Divine music in all senses of the word and experience
By Leeor Adar
Born under Peter Phillips‘ directorship, The Tallis Scholars wonderfully transcend the passage of time and deliver audiences the English Renaissance polyphony.
Since 1973, Phillips has been proving that polyphony draws audiences in the droves. If anything is to be said for Hamer Hall on that balmy Melbourne night, the audiences of varying generations filled the seats to indulge in these beautiful harmonies. Sixteenth-century composer Thomas Tallis, a man who won the patronage of the powerful and elite (and also held the monopoly of printing music), inspired the title of Phillips’ troupe.
Phillips challenges his singers and convention by having only two singers perform a part. Phillips aptly states that two singers for a part are ‘more precise’ and ‘vulnerable’. The fact that the performers must work harder to crystallise their sound is an even greater credit to their ability and to their director. We were treated to some of the most ethereal sounds a human voice could deliver; I was elsewhere for much of this performance, hoisted by these angelic voices to higher ground. The mysticism inspired by Catholicism clearly still affects audiences today through the sacred verses performed.

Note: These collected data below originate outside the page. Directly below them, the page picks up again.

-- ==== Sys2Proof/Machine/Sensors.lean ====
section
/-! DEFINITION. Sensor ingress: stamps (R272, R273), validity (R274), ingest rings (R279), classification
(R284), frozen frames (R286) and the snapshot (R283). -/

namespace Sys2Proof.Machine

def feSection (s : State) (n : Nat) : List Byte := tabGet [] s.fe.config n

def sensorOf (s : State) (i : Nat) : Sensor := tabGet sensorReset s.fe.sensors i

def setSensor (s : State) (i : Nat) (x : Sensor) : State :=
  { s with fe := { s.fe with sensors := tabPut s.fe.sensors i x } }

/-- Sensor table fields in force (R277). -/
def stType (s : State) (i : Nat) : Nat := sensorType (feSection s 1) i
def stField (s : State) (i off n : Nat) : Nat := field (feSection s 1) (32 * i + off) n

/-- TIME_OFFSET_NS of a sensor (R278). -/
def timeOffset (s : State) (i : Nat) : Int := signedOf 32 (field (feSection s 2) (128 * i + 64) 4)

/-! ## Writes of the Fusion Engine and the Maze -/

/-- The die from which a master of BW_MASTER_SELECT issues: the Maze its own, the others the hub. -/
def masterDie (m : Fin 6) : Nat := if m = 3 then 5 else 4

/-- The unit that reports a master's uncorrectable reads (R298, R335, R395): the Maze, the Gatehouse for what it writes
itself (0), the Fusion Engine. -/
def masterUnit (m : Fin 6) : BitVec 16 := if m = 3 then unitId 5 6 0 else if m = 0 then unitId 4 8 0 else unitId 4 7 0

/-- A master reaches a region: it is present, with a route to it (R219, R242). -/
def masterReaches (s : State) (m : Fin 6) (pa n : Nat) : Bool :=
  regionOk s pa n && (pathRoute s (masterDie m) (match placeOf pa with
    | .lpddr k _ => k.val
    | _ => 5)).hops != 0xFF

/-- One write request of a master. One to an address that is absent is discarded (R219); so is one whose
read-modify-write meets a bad granule, and the master reports it (R225, R226, R298). -/
def hubRequest (s : State) (m : Fin 6) (pa : Nat) (l : List Byte) : State :=
  if !masterReaches s m pa l.length then s
  else
    match placeOf pa, partialGranule s pa l.length with
    | .lpddr _ _, some g => openReport (noteUncorrectable s g false) (masterDie m) (masterUnit m) 0x08 none
    | _, _ => paWrites s pa l

/-- The requests of at most 256 B that a write takes (R351). -/
def requestsFrom : Nat → Nat → List Byte → List (Nat × List Byte)
  | 0, _, _ => []
  | fuel + 1, pa, l => if l.isEmpty then [] else (pa, l.take 256) :: requestsFrom fuel (pa + 256) (l.drop 256)

def requestsOf (pa : Nat) (l : List Byte) : List (Nat × List Byte) := requestsFrom (l.length / 256 + 1) pa l

/-- A master's write, request by request. -/
def hubWrites (s : State) (m : Fin 6) (pa : Nat) (l : List Byte) : State :=
  (requestsOf pa l).foldl (fun a r => hubRequest a m r.1 r.2) s

/-- The 128 B header of an ingest slot (R279). -/
def slotHeader (i stamp frac arrival flags frame len n : Nat) (strips : List Word32) : List Byte :=
  leBytes 8 stamp ++ leBytes 2 frac ++ leBytes 2 flags ++ leBytes 1 i ++ [0] ++ leBytes 2 frame ++ leBytes 8 arrival ++
    leBytes 4 len ++ leBytes 4 n ++ zeros 32 ++ slice (strips.flatMap (fun w => leBytes 4 w.toNat)) 0 64

/-- Issues the Fusion Engine's write requests until its count pauses (R348 to R352); what is left waits. -/
def issueRequests : List (Nat × List Byte) → State → State × List (Nat × List Byte)
  | [], s => (s, [])
  | r :: l, s =>
    if masterPaused s 2 r.1 then (s, r :: l)
    else issueRequests l (hubRequest (countMaster s 2 r.2.length) 2 r.1 r.2)

/-- The ring entry of a sensor (R279). -/
def ringEntry (s : State) (i : Nat) : List Byte := slice (feSection s 4) (16 * i) 16

/-- Writes a sample's header after its data and increments WRITE_SYNC; without a ring entry nothing is written. -/
def ringHeader (s : State) (h : HeldSample) (arrival flags : Nat) : State :=
  let e := ringEntry s h.sensor
  if allZero e then s
  else
    let s1 := hubWrites (countMaster s 2 128) 2 h.slot
      (slotHeader h.sensor h.stamp h.frac arrival (flags + (if h.cut then 32 else 0)) h.frame h.length (sensorOf s h.sensor).n
        h.strips)
    applySync s1 [⟨false, BitVec.ofNat 16 (field e 14 2), 1⟩]

/-- A sample whose data is written arrives: its class under R284, its header, its counts and its place in the next
snapshot. -/
def finishSample (s : State) (h : HeldSample) : State :=
  let i := h.sensor
  let stamp := h.stamp
  let arrival := if h.waited then now s else h.arrival
  let bad := h.bad
  let corrupt := h.corrupt
  let frozen := h.frozen
  let x := sensorOf s i
  let maxLat := stField s i 4 4 * 1000
  let invalid := bad || decide (arrival + 1000 < stamp) || s.sun.state == .unset
  let stale := !invalid && decide (maxLat < arrival - stamp)
  let boundary := (stamp + 999999) / 1000000 * 1000000
  let late := !invalid && !stale && decide (boundary < arrival)
  let flags := b2n invalid + 2 * b2n frozen + 4 * b2n corrupt + 8 * b2n late + 16 * b2n stale
  let s1 := ringHeader s h arrival flags
  let run := if stale then satInc x.staleRun else 0
  let hit := stale && decide (stField s i 20 1 ≤ run.toNat)
  let frun := if frozen then x.frozenRun + 1 else 0
  setSensor s1 i { x with
    n := x.n + 1,
    staleRun := if hit then 0 else run,
    marked := x.marked || hit || frozen,
    confidence := BitVec.ofNat 4 (x.confidence.toNat - (if frozen && decide (3 ≤ frun) then 15 else if frozen then 4 else 0)
      - (if hit then 2 else 0)),
    frozenRun := frun,
    late := if late then satInc x.late else x.late,
    stale := if stale then satInc x.stale else x.stale,
    frozen := if frozen then satInc x.frozen else x.frozen,
    invalid := if invalid then satInc x.invalid else x.invalid,
    evLate := x.evLate + b2n late, evStale := x.evStale + b2n stale, evFrozen := x.evFrozen + b2n frozen,
    evInvalid := x.evInvalid + b2n invalid,
    samples := if invalid || stale || corrupt then x.samples else (stamp, arrival, x.n) :: x.samples }

/-- Writes the samples that wait until the Fusion Engine's count pauses: each one's data, then its header. -/
def pumpHeld : List HeldSample → State → State × List HeldSample
  | [], s => (s, [])
  | h :: l, s =>
    match issueRequests h.requests s with
    | (s1, []) =>
      if !allZero (ringEntry s1 h.sensor) && masterPaused s1 2 h.slot then (s1, { h with requests := [], waited := true } :: l)
      else pumpHeld l (finishSample s1 h)
    | (s1, r) => (s1, { h with requests := r, waited := true } :: l)

def pumpSamples (s : State) : State :=
  match pumpHeld s.fe.held s with
  | (s1, l) => { s1 with fe := { s1.fe with held := l } }

/-- Takes a received sample of a sensor, whose stamp has the fraction `frac`: it goes into its ring slot behind the samples
that wait (R279, R351). -/
def takeSample (s : State) (i stamp frac arrival : Nat) (bad corrupt frozen : Bool) (frame : Nat) (strips : List Word32)
    (payload : List Byte) : State :=
  let e := ringEntry s i
  let size := field e 8 4
  let data := payload.take (size - 128)
  let slot := field e 0 6 + ((sensorOf s i).n + (s.fe.held.filter (fun h => h.sensor == i)).length) % field e 12 2 * size
  let h : HeldSample := ⟨i, stamp, frac, arrival, bad, corrupt, frozen, frame, strips,
    if allZero e then [] else requestsOf (slot + 128) data, slot, data.length, decide (data.length < payload.length), false⟩
  pumpSamples { s with fe := { s.fe with held := s.fe.held ++ [h] } }

/-- The sensors of a condition, lowest first. -/
def sensorsWhere (_s : State) (p : Nat → Bool) : List Nat := (List.range 32).filter p

/-- CAMERA_TRIGGER: the hub drives a trigger edge at a multiple of the period (R273). Each camera on the port matches
the trigger to a frame of its own (DEDUCED, log 146). -/
def execCameraTrigger (port : Fin 16) (t : Nat) (s : State) : Host.Outcome State Fault Refusal :=
  .next (
    let s := atTime t s
    let l := sensorsWhere s (fun i => isCamera (stType s i) && stField s i 1 1 == port.val &&
      t % (stField s i 12 4 * 1000) == 0)
    if l.isEmpty then s
    else
      let s1 := { s with sun := { s.sun with triggers := tabPut s.sun.triggers port.val t } }
      l.foldl (fun a i => setSensor a i { sensorOf a i with pendTrig := (sensorOf a i).pendTrig ++ [t] }) s1)

/-- A frame is frozen against the previous one (R286). -/
def frameFrozen (x : Sensor) (f : CameraSample) (stamp : Nat) : Bool :=
  match x.lastStamp with
  | none => false
  | some prev =>
    let n := f.frameNumber.toNat
    let next := n == x.frameNo + 1 || (n == 1 && x.frameNo == x.largestNo)
    x.strips == f.strips || (n != 0 && !next) || decide (stamp ≤ prev)

/-- CAMERA_FRAME (R272, R273, R279, R286). -/
def execCameraFrame (fr : CameraSample) (s : State) : Host.Outcome State Fault Refusal :=
  .next (
    let s := atTime fr.arrival s
    match (sensorsWhere s (fun i => isCamera (stType s i) && stField s i 1 1 == fr.port.val &&
        stField s i 2 1 == fr.channel.toNat)).head? with
    | none => s
    | some i =>
      let x := sensorOf s i
      let maxLat := stField s i 4 4 * 1000
      let trig := x.pendTrig.find? (fun p => decide (p ≤ fr.frameStart) && decide (fr.frameStart - p ≤ maxLat))
      let centre := signedOf 32 (stField s i 8 4)
      let stamp := match trig, x.lastStamp with
        | some p, _ => ((p : Int) + centre + timeOffset s i).toNat
        | none, some prev => prev
        | none, none => freeValue s % 2 ^ 64
      let s0 := if trig.isNone && x.lastStamp.isNone then drawFree s else s
      let frozen := frameFrozen x fr stamp
      let y := { x with
        pendTrig := match trig with
          | some p => x.pendTrig.filter (fun q => decide (p < q))
          | none => x.pendTrig,
        strips := fr.strips, frameNo := fr.frameNumber.toNat, largestNo := max x.largestNo fr.frameNumber.toNat,
        lastStamp := some stamp }
      takeSample (setSensor s0 i y) i stamp 0 fr.arrival false fr.corrupt frozen fr.frameNumber.toNat fr.strips fr.payload)

/-- A big-endian number. -/
def beNat (l : List Byte) : Nat := leNat l.reverse

/-- LIDAR_PACKET: the packet's own PTP timestamp stamps it; it is invalid while its port's gPTP is not
synchronised, which the packet's receipt may find (R272, R274). Where the packet ends before its timestamp the stamp is free. In reduced mode the Ethernet
MACs are down (R419). -/
def execLidarPacket (pk : LidarSample) (s : State) : Host.Outcome State Fault Refusal :=
  .next (
    let s := atTime pk.arrival s
    if s.rs.reduced then s else
    let s := if pk.gptpSynced then s
      else { s with sun := { s.sun with gptpSync := s.sun.gptpSync &&& ~~~ (BitVec.ofNat 4 (2 ^ pk.port.val)) } }
    match (sensorsWhere s (fun i => stType s i == 3 && stField s i 1 1 == pk.port.val &&
        stField s i 22 2 == pk.udpPort.toNat)).head? with
    | none => s
    | some i =>
      let o := stField s i 24 2
      let short := decide (pk.payload.length < o + 10)
      let time := if short then freeValue s % 2 ^ 64
        else beNat (slice pk.payload o 6) * 1000000000 + beNat (slice pk.payload (o + 6) 4)
      let stamp := ((time : Int) + timeOffset s i).toNat
      takeSample (if short then drawFree s else s) i stamp 0 pk.arrival (!s.sun.gptpSync.getLsbD pk.port.val)
        false false 0 [] pk.payload)

/-- SPI_DATA_READY: an IMU or odometry sample, stamped at its data-ready edge (R272), whose fraction is free (log 142). -/
def execSpiDataReady (port : Fin 4) (bytes : List Byte) (edge arrival : Nat) (s : State) : Host.Outcome State Fault Refusal :=
  .next (
    let s := atTime arrival s
    match (sensorsWhere s (fun i => (stType s i == 4 || stType s i == 6) && stField s i 1 1 == port.val)).head? with
    | none => s
    | some i => takeSample s i ((edge : Int) + timeOffset s i).toNat (Config.subNs edge).toNat arrival false false
        false 0 [] bytes)

/-- GNSS_FIX: stamped at the PPS edge of its epoch; before any edge the stamp is free (R272) (DESIGN CHOICE, log 73). The
edge's fraction is free (log 142). -/
def execGnssFix (bytes : List Byte) (arrival : Nat) (s : State) : Host.Outcome State Fault Refusal :=
  .next (
    let s := atTime arrival s
    match (sensorsWhere s (fun i => stType s i == 5)).head? with
    | none => s
    | some i =>
      let edge := s.sun.ppsStamp.getD (freeValue s % 2 ^ 64)
      let s1 := if s.sun.ppsStamp.isNone then drawFree s else s
      takeSample s1 i ((edge : Int) + timeOffset s i).toNat (Config.subNs edge).toNat arrival false false false 0 [] bytes)

/-- A sensor's history keeps the samples that its ring still holds (R279). -/
def pruneSamples (s : State) (i : Nat) : State :=
  let x := sensorOf s i
  let slots := max 1 (field (feSection s 4) (16 * i + 12) 2)
  if x.samples.all (fun p => decide (x.n ≤ p.2.2 + slots)) then s
  else setSensor s i { x with samples := x.samples.filter (fun p => decide (x.n ≤ p.2.2 + slots)) }

/-- The snapshot of a plan cycle boundary: every sample that has arrived, and each perception channel's
counter (R283). -/
def takeSnapshot (s : State) (tc : Nat) : State :=
  let s := (List.range 32).foldl pruneSamples s
  let snap := (sensorsWhere s (fun i => stType s i != 0)).map (fun i =>
    (i, (sensorOf s i).samples.filter (fun p => decide (p.2.1 ≤ tc))))
  let sync := (List.range 32).map (fun i => (i, syncGet s (field (feSection s 5) (16 * i + 2) 2)))
  { s with fe := { s.fe with snapAt := some tc, snap := snap, snapSync := sync } }

end Sys2Proof.Machine
end

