/-- COPY (R38). -/
def copyViols (s : State) (d : List Byte) : List Viol :=
  let a := copySrc d
  let b := copyDst d
  let n := copyLen d
  let top := 0x1_0000_0000_0000
  chk (n != 0 && (decide (top < a + n) || decide (top < b + n))) stSizeOverrun 28 ++
    chk (n != 0 && decide (a < b + n) && decide (b < a + n)) stFieldRange 16 ++ contextViols s d true

/-- Whether the CFG_ADDR, CFG_LEN and SECTION of a configuration descriptor let its block be read. -/
def configReads (s : State) (d : List Byte) : Bool :=
  sectionKnown (dType d == 3) (field d 28 1) && field d 24 4 != 0xFFFFFFFF && regionOk s (field d 16 6) (field d 24 4)

/-- FUSE-CONFIG and PLAN-CONFIG (R38, R216, R275, R301, R302, R534). Whether a block whose CFG_LEN is not its section's
length is checked for its own broken rules the manual does not say: here it is not, and ST_FIELD_RANGE at 24 is reported
(DESIGN CHOICE, log 124). -/
def configViols (s : State) (q : QueueId) (d : List Byte) (blk : BlockRead) : List Viol :=
  let fuse := dType d == 3
  let sec := field d 28 1
  let n := field d 24 4
  chkDet ((queueOf s q).cls != .d) stClassMismatch 4 0 ++ chk (!sectionKnown fuse sec) stFieldReserved 28 ++
    chk (n == 0xFFFFFFFF) stFieldReserved 24 ++
    chk (n != 0xFFFFFFFF && !regionOk s (field d 16 6) n) stFieldRange 16 ++
    (if configReads s d then
      match blk with
      | .unread => []
      | .unreadable => [⟨stFieldRange, 16, 16⟩]
      | .bytes b =>
        if sectionLen fuse sec (b.take 12) = some n then (if fuse then fuseViols s sec b else planViols s sec b)
        else [⟨stFieldRange, 24, 24⟩]
     else [])

/-- The creation block's rules (R43, R44, R216, R233, R354). -/
def createBlockViols (s : State) (d b : List Byte) : List Viol :=
  let ia := field b 0 6
  let il := field b 8 4
  let tt := field b 16 8
  let k := field b 24 1
  let shelves := field b 26 2
  let g := field b 32 4
  let l := field b 36 4
  let lenOk := decide (1 ≤ il) && decide (il ≤ 0x400_0000)
  let shelvesOk := decide (1 ≤ shelves) && decide (shelves ≤ 40960)
  addr8 b 0 ++ chk (field b 6 2 == 0 && !regionOk s ia (if lenOk then il else 1)) stFieldRange (blockPos 0) ++
    lim (blockPos 8) il 1 0x400_0000 32 ++ chk (decide (2 < k)) stFieldReserved (blockPos 24) ++
    chk (decide (3 < field b 25 1)) stFieldReserved (blockPos 25) ++ lim (blockPos 26) shelves 1 40960 16 ++
    chk (field b 28 1 == 0) stFieldRange (blockPos 28) ++
    (if shelvesOk then lim (blockPos 29) (field b 29 1) 0 (shelves - 1) 8 else []) ++
    noOnes (blockPos 30) (field b 30 2) 16 ++ chk (l == 0 || decide (l < g)) stFieldRange (blockPos 36) ++ resv b 40 24 ++
    (match classOf k with
     | none => []
     | some c =>
       chkDet (k != bits (field d 4 1) 1 0) stClassMismatch (blockPos 24) 0 ++
         chkDet (c != .qm && field b 12 4 == 0) stClassMismatch (blockPos 12) 0 ++
         chk (tt % 4096 != 0 || !regionOk s tt 4096 || !legalRange s c tt 4096) stFieldRange (blockPos 16) ++
         chk (decide (classPool s c < contextSum s c + masterSum s c 6 + g)) stFieldRange (blockPos 32) ++
         chkDet (shelvesOk && decide (quotaRoom s c < shelves)) stNoShelves (blockPos 26) (quotaRoom s c))

/-- CREATE_ADDR lets the creation block be read. -/
def createReads (s : State) (d : List Byte) : Bool := field d 16 6 % 64 == 0 && regionOk s (field d 16 6) 64

/-- CONTEXT-CREATE. -/
def createViols (s : State) (d : List Byte) (blk : BlockRead) : List Viol :=
  let c := ctxOf s (dCtx d)
  chkDet (c.state != .free) stContextBusy 2 (ctxCode c.state) ++ chk (!createReads s d) stFieldRange 16 ++
    (match blk with
     | .unread => []
     | .unreadable => [⟨stFieldRange, 16, 16⟩]
     | .bytes b => if createReads s d then createBlockViols s d b else [])

/-- Every rule that a descriptor breaks, with its block. -/
def descriptorViols (s : State) (q : QueueId) (d : List Byte) (blk : BlockRead) : List Viol :=
  let ty := dType d
  commonViols s q d ++
    (if ty = 1 then runViols s d blk
     else if ty = 2 then copyViols s d
     else if ty = 3 ∨ ty = 4 then configViols s q d blk
     else if ty = 5 then chk (decide (2 < field d 16 1)) stFieldReserved 16
     else if ty = 6 then createViols s d blk
     else if ty = 7 then chk (decide (1 < field d 16 1)) stFieldReserved 16 ++ contextViols s d false
     else if ty = 8 then chk (decide (1 < field d 16 1)) stFieldReserved 16
     else [])

/-! ## Reading at acceptance -/

/-- Reads a block at a device physical address; an uncorrectable granule is counted and latched (R226). -/
def readBlock (s : State) (pa n : Nat) : State × BlockRead :=
  match badGranule s pa n with
  | some g => (noteUncorrectable s g false, .unreadable)
  | none => (correctGranules s pa n, .bytes (paReads s pa n))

Phillips began the night with Peter Philips’ Cecilia Virgo, a piece whose text was inspired by the patroness of music, Cecilia. The piece is a perfect opener to the polyphonies that come after, signalling the skill of the alternating groups of voices. Pieces I felt that highlighted the skill of the Scholars and delivered the most compelling music to me would have to be Tallis’ Lamentations of Jeremiah, the modern composer John Travener’s As one who has slept, and William Byrd’s Tribue Domine.
Tallis’ Lamentations of Jeremiah I felt captured the melancholy of the destruction of Jerusalem at a greater depth than Dominique Phinot’s, which Phillips has included after Tallis’ in the program. This was an exercise I suspect in contrasting how the Lamentations could be performed differently, with Phinot’s polychoral style dominating his piece.
The inclusion of Travener’s 1996 As one who has slept was a beautiful nod to a modern composer. The piece carries with it the weight of tremendous mysticism – the varying tones that take us to sudden and melodious highs and lows were a beacon of light in the evening for me. At one point I felt chills in my body: a testament to how overwhelming choral music can be.
The Tribue Domine by one of Tallis’ contemporaries, Byrd, closed the official part of the evening. With soaring voices that harmonised so beautifully, audiences were guaranteed to leave the Hamer Hall in an otherworldly state.
While Phillips indulged us with one last encore, I was adament it will not be the last time I journey to listen to this marvellous choral music.
The Tallis Scholars performed at Hamer Hall on November 6, 2016.